Страница 5 из 57
Когда-то эти стихи написал друг Мишки, сумасбродный поэт Леха Грибов. Почему-то Таня запомнила всего эти четыре строчки, хотя стихотворение было длинное. Но и то сказать, она слышала его всего один раз пять с лишним лет назад.
С чего вдруг Таня стала не только уноситься мыслями в прошлое, но и вспоминать такие детали из него, как стихи?
Не вела она никакого счета. А прошлое потихоньку отдалялось от нее, как хороший сон, который никогда больше не приснится.
Таня встрепенулась. Лучше уж думать о своей нынешней жизни.
Например, об отношениях между ней и ее вторым мужем. В последнее время она будто ждала от него чего-то, все чаще смотрела в Ленькины глаза… Дались ей эти глаза! Что она хотела выискать в них? Почему теперь заговорила о непереносимости для женщины мужского равнодушия? И все вспоминала тот случай, который потряс ее до глубины души.
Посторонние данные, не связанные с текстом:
/-! ### Device.reply -/

@[simp] theorem Device.reply_regs (x : Answer) : (d.reply x).regs = d.regs := rfl
@[simp] theorem Device.reply_mem (x : Answer) : (d.reply x).mem = d.mem := rfl
@[simp] theorem Device.reply_islandSram (x : Answer) : (d.reply x).islandSram = d.islandSram := rfl
@[simp] theorem Device.reply_power (x : Answer) : (d.reply x).power = d.power := rfl
@[simp] theorem Device.reply_cfg (x : Answer) : (d.reply x).cfg = d.cfg := rfl
@[simp] theorem Device.reply_busy (x : Answer) : (d.reply x).busy = d.busy := rfl
@[simp] theorem Device.reply_lastResult (x : Answer) : (d.reply x).lastResult = d.lastResult := rfl
@[simp] theorem Device.reply_part (x : Answer) : (d.reply x).part = d.part := rfl
@[simp] theorem Device.reply_boot (x : Answer) : (d.reply x).boot = d.boot := rfl
@[simp] theorem Device.reply_sec (x : Answer) : (d.reply x).sec = d.sec := rfl
@[simp] theorem Device.reply_rank (x : Answer) : (d.reply x).rank = d.rank := rfl
@[simp] theorem Device.reply_alm (x : Answer) : (d.reply x).alm = d.alm := rfl
@[simp] theorem Device.reply_herald (x : Answer) : (d.reply x).herald = d.herald := rfl
@[simp] theorem Device.reply_gov (x : Answer) : (d.reply x).gov = d.gov := rfl
@[simp] theorem Device.reply_cal (x : Answer) : (d.reply x).cal = d.cal := rfl
@[simp] theorem Device.reply_banks (x : Answer) : (d.reply x).banks = d.banks := rfl
@[simp] theorem Device.reply_objects (x : Answer) : (d.reply x).objects = d.objects := rfl
@[simp] theorem Device.reply_buckets (x : Answer) : (d.reply x).buckets = d.buckets := rfl
@[simp] theorem Device.reply_ctxs (x : Answer) : (d.reply x).ctxs = d.ctxs := rfl
@[simp] theorem Device.reply_tenancies (x : Answer) : (d.reply x).tenancies = d.tenancies := rfl
@[simp] theorem Device.reply_admin (x : Answer) : (d.reply x).admin = d.admin := rfl
@[simp] theorem Device.reply_notices (x : Answer) : (d.reply x).notices = d.notices := rfl
@[simp] theorem Device.reply_outbound (x : Answer) : (d.reply x).outbound = d.outbound := rfl
@[simp] theorem Device.reply_links (x : Answer) : (d.reply x).links = d.links := rfl
@[simp] theorem Device.reply_sw (x : Answer) : (d.reply x).sw = d.sw := rfl
@[simp] theorem Device.reply_queues (x : Answer) : (d.reply x).queues = d.queues := rfl
@[simp] theorem Device.reply_csi (x : Answer) : (d.reply x).csi = d.csi := rfl
@[simp] theorem Device.reply_can (x : Answer) : (d.reply x).can = d.can := rfl
@[simp] theorem Device.reply_acf (x : Answer) : (d.reply x).acf = d.acf := rfl
@[simp] theorem Device.reply_twin0 (x : Answer) : (d.reply x).twin0 = d.twin0 := rfl
@[simp] theorem Device.reply_twin1 (x : Answer) : (d.reply x).twin1 = d.twin1 := rfl
@[simp] theorem Device.reply_hwCount (x : Answer) : (d.reply x).hwCount = d.hwCount := rfl
@[simp] theorem Device.reply_safety (x : Answer) : (d.reply x).safety = d.safety := rfl
@[simp] theorem Device.reply_half0 (x : Answer) : (d.reply x).half0 = d.half0 := rfl
@[simp] theorem Device.reply_half1 (x : Answer) : (d.reply x).half1 = d.half1 := rfl
@[simp] theorem Device.reply_served (x : Answer) : (d.reply x).served = d.served := rfl
@[simp] theorem Device.reply_portWaits (x : Answer) : (d.reply x).portWaits = d.portWaits := rfl
@[simp] theorem Device.reply_refreshes (x : Answer) : (d.reply x).refreshes = d.refreshes := rfl
@[simp] theorem Device.reply_paced (x : Answer) : (d.reply x).paced = d.paced := rfl
@[simp] theorem Device.reply_bitmapHeld (x : Answer) : (d.reply x).bitmapHeld = d.bitmapHeld := rfl
@[simp] theorem Device.reply_arb (x : Answer) : (d.reply x).arb = d.arb := rfl
@[simp] theorem Device.reply_hostCache (x : Answer) : (d.reply x).hostCache = d.hostCache := rfl
@[simp] theorem Device.reply_reservations (x : Answer) : (d.reply x).reservations = d.reservations := rfl
@[simp] theorem Device.reply_pools (x : Answer) : (d.reply x).pools = d.pools := rfl
@[simp] theorem Device.reply_jobs (x : Answer) : (d.reply x).jobs = d.jobs := rfl
@[simp] theorem Device.reply_lastSteps (x : Answer) : (d.reply x).lastSteps = d.lastSteps := rfl
@[simp] theorem Device.reply_nextId (x : Answer) : (d.reply x).nextId = d.nextId := rfl
@[simp] theorem Device.reply_freeIndex (x : Answer) : (d.reply x).freeIndex = d.freeIndex := rfl
@[simp] theorem Device.reply_sent (x : Answer) : (d.reply x).sent = d.sent := rfl
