theorem leaveAt_used (hi : i < d.ctxSlots c) (hused : d.slotState a i ≠ 0) : leaveAt k x d c a =
      let g := d.ringWrite k (a + 0x240 + 32 * i) [0]
      (g.writeActive k a (dropMember (g.activeSlots a) i)).finish k St.ok 0 0 := by
  unfold leaveAt
  rw [hfield, if_neg (by simpa [hi] using hused)]

end

/-! ### What a read of a table leaves -/

theorem Device.begun_ctxSlots (d : Device) (c : Nat) : d.begun.ctxSlots c = d.ctxSlots c := rfl

/-- A device as it stands when a command has read a table through port 28: the newest bytes and all but the stores are as they were. -/
structure Device.TableRead (d g : Device) : Prop where
  off : g.offStores = d.begun.offStores
  mem : g.mem = d.mem
  newest : ∀ a n, g.coRead a n = d.coRead a n

theorem Device.tableRead (d : Device) (a n : Nat) : d.TableRead (d.begun.charge 28 a n false) :=
  ⟨d.begun.offStores_charge 28 a n false, d.begun.charge_mem 28 a n false,
    Device.SameBytes.coRead ⟨d.begun.charge_mem 28 a n false, d.begun.charge_hostCache 28 a n false⟩⟩

namespace Device.TableRead

variable {d g : Device} {k : RingRef} {c : Nat} (h : d.TableRead g)
include h

theorem slotState (a i : Nat) : g.slotState a i = d.slotState a i := by rw [Device.slotState, h.newest, Device.slotState]

theorem activeSlots (a : Nat) : g.activeSlots a = d.activeSlots a := by simp only [Device.activeSlots, h.newest]

theorem ctxSlots (c : Nat) : g.ctxSlots c = d.ctxSlots c :=
  (Device.eq_of_offStores (·.ctxSlots c) (fun _ => rfl) h.off).trans (d.begun_ctxSlots c)

theorem tableOpen {a slots : Nat} (hopen : d.entryOpen k) (hhere : ∀ b, a ≤ b → b < a + 0x240 + 32 * slots → d.isOutbound b = false) :
    g.TableOpen k a slots := by
  obtain ⟨-, -, -, -, hlog⟩ := hopen
  exact ⟨fun b hb hb' => (Device.eq_of_offStores (·.isOutbound b) (fun _ => rfl) h.off).trans (hhere b hb hb'),
    fun t r hk => (Device.eq_of_offStores (fun y => (y.ten t).log) (fun _ => rfl) h.off).trans (hlog t r hk)⟩

end Device.TableRead

/-! ### JOIN and LEAVE on their table -/

section
variable {s : State} {t : Fin 64} {j : Fin 17} {c : Nat} {x : QDesc}

/-- A JOIN or a LEAVE at the head of its ring does some work on its context's table. -/
theorem exec_serving {op : Nat} {i : Instr} (hx : s.dev.takes (.ring t j) op x)
    (hi : op = 4 ∧ i = .join t j .clean ∨ op = 5 ∧ i = .leave t j .clean) :
    op ≠ 3 ∧ ∃ f, exec i s = .next { s with dev := s.dev.begun.onTable (.ring t j) .clean f } := by
  obtain ⟨rfl, rfl⟩ | ⟨rfl, rfl⟩ := hi
  · exact ⟨by decide, _, exec_join hx .clean⟩
  · exact ⟨by decide, _, exec_leave hx .clean⟩

variable {g : Device} (hread : s.dev.TableRead g) (hopen : s.dev.entryOpen (.ring t j)) {rest : List QDesc}
  (hq : (s.dev.ring (.ring t j)).queued = x :: rest)
include hread hopen hq

/-- A command refused once it has read its table. -/
theorem serving_refused {i : Instr} (hop : x.opcode ≠ 3) (detail : Byte)
    (hexec : exec i s = .next { s with dev := g.refuse (.ring t j) detail }) :
    ∃ (m : Device) (n : State), exec i s = .next n ∧ n.dev = m.doneWith (.ring t j) x St.refused detail 0 ∧
      m.mem = s.dev.mem ∧ m.ctxs = s.dev.ctxs ∧ m.ring (.ring t j) = s.dev.ring (.ring t j) ∧ m.regs = s.dev.regs := by
  obtain ⟨hring, hctxs, hregs, hopen'⟩ := Device.kept_of_offStores (.ring t j) hread.off
  exact ⟨g, _, hexec, Device.refuse_eq detail (hopen' hopen) (by rw [hring]; exact hq) hop, hread.mem, hctxs, hring, hregs⟩
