-- ==== Sys2Proof/WellFormed.lean ====
section
/-! DEFINITION. When a command is the happening its row names: a register write carries the bits of its row, an ignored
write is one the register window disregards, an unknown command names none of the twelve, a pair list has 1 to 128
pairs. A command that is not well formed still has a meaning: that of the write or record it carries. -/

namespace Sys2Proof

/-- The register window disregards a write of `width` bytes at `offset`: partial, misaligned, beyond the window, or to
IDENT or TIME (R160). -/
def writeDisregarded (offset width : Nat) : Bool :=
  width != 4 || offset % 4 != 0 || offset == 0 || decide (0x18 ≤ offset)

/-- The command codes of the twelve admin commands (R176). -/
def knownCommand (command : Byte) : Bool :=
  decide (1 ≤ command.toNat) && decide (command.toNat ≤ 12)

/-- The command is the happening its row names. -/
def Instr.wellFormed : Instr → Bool
  | .powerOnReset => true
  | .engineReset word => word.getLsbD 1
  | .enable word => word.getLsbD 0 && !word.getLsbD 1
  | .engineStop word => !word.getLsbD 0 && !word.getLsbD 1
  | .irqEnableWrite word => !word.getLsbD 1
  | .submitErrorClear word => word.getLsbD 3
  | .ackErrorClear word => word.getLsbD 4
  | .adminFaultClear word => word.getLsbD 2
  | .adminBaseWrite _ => true
  | .submit _ => true
  | .eventAck _ => true
  | .clearNotice word => word.getLsbD 31
  | .registerWriteIgnored offset width _ =>
      decide (1 ≤ width) && decide (width ≤ 4) && writeDisregarded offset width
  | .busGrant => true
  | .stoppingTransactionEnd _ _ => true
  | .adminReadError => true
  | .unknownCommand command _ => !knownCommand command
  | .nop _ => true
  | .setEventQueue _ _ => true
  | .setRequestQueue _ _ => true
  | .loadProfile _ _ _ => true
  | .profileRecordReadEnd _ => true
  | .clearProfile _ _ => true
  | .loadFilter _ _ => true
  | .setLane _ _ => true
  | .abortLane _ _ _ => true
  | .resetLane _ _ => true
  | .release _ _ _ => true
  | .postCaptureBuffer _ _ => true
  | .readCounters _ _ => true
  | .counterBlockWriteEnd _ => true
  | .pinEdge _ _ => true
  | .transitionConfirm _ => true
  | .thresholdCrossing _ => true
  | .captureWriteEnd _ _ => true
  | .repeatWindowExpiry _ => true
  | .gateWindowExpiry _ => true
  | .echoGuardExpiry _ => true
  | .requestEntryReadEnd _ _ => true
  | .requestReadError _ => true
  | .activation _ => true
  | .pairListReadEnd _ none => true
  | .pairListReadEnd _ (some pairs) => decide (1 ≤ pairs.length) && decide (pairs.length ≤ 128)
  | .spacingTimerExpiry _ => true
  | .transmissionEnd _ => true
  | .deferTimerExpiry _ => true
  | .holdLimitExpiry _ => true
  | .replyWindowExpiry _ => true
  | .eventWriteEnd => true
  | .eventWriteError => true
  | .holdoffExpiry _ => true

end Sys2Proof
end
Итак, смотрела она на днях мужу в глаза, внимательно. Как в зеркало. А оно ничего не отражало. То есть во время их разговора, как она думала, важного для обоих, он просто сидел и думал не о том, что ему говорила Таня, а о чем-то своем.
Теперь она на себе почувствовала, как это обидно. Правильно Ленька на нее в таких точно случаях злился.
В общем, он сидел рядом с ней, а мыслями был так далеко от нее! И в этом далеке для Тани места не находилось.
Вспомнилось нечто на днях кольнувшее ее прямо в сердце, но она тут же нашла объяснение: показалось! Как удобно все самой себе объяснять. Анекдоты действительно берутся из жизни: «Таня, ты же умная женщина, придумай что-нибудь!»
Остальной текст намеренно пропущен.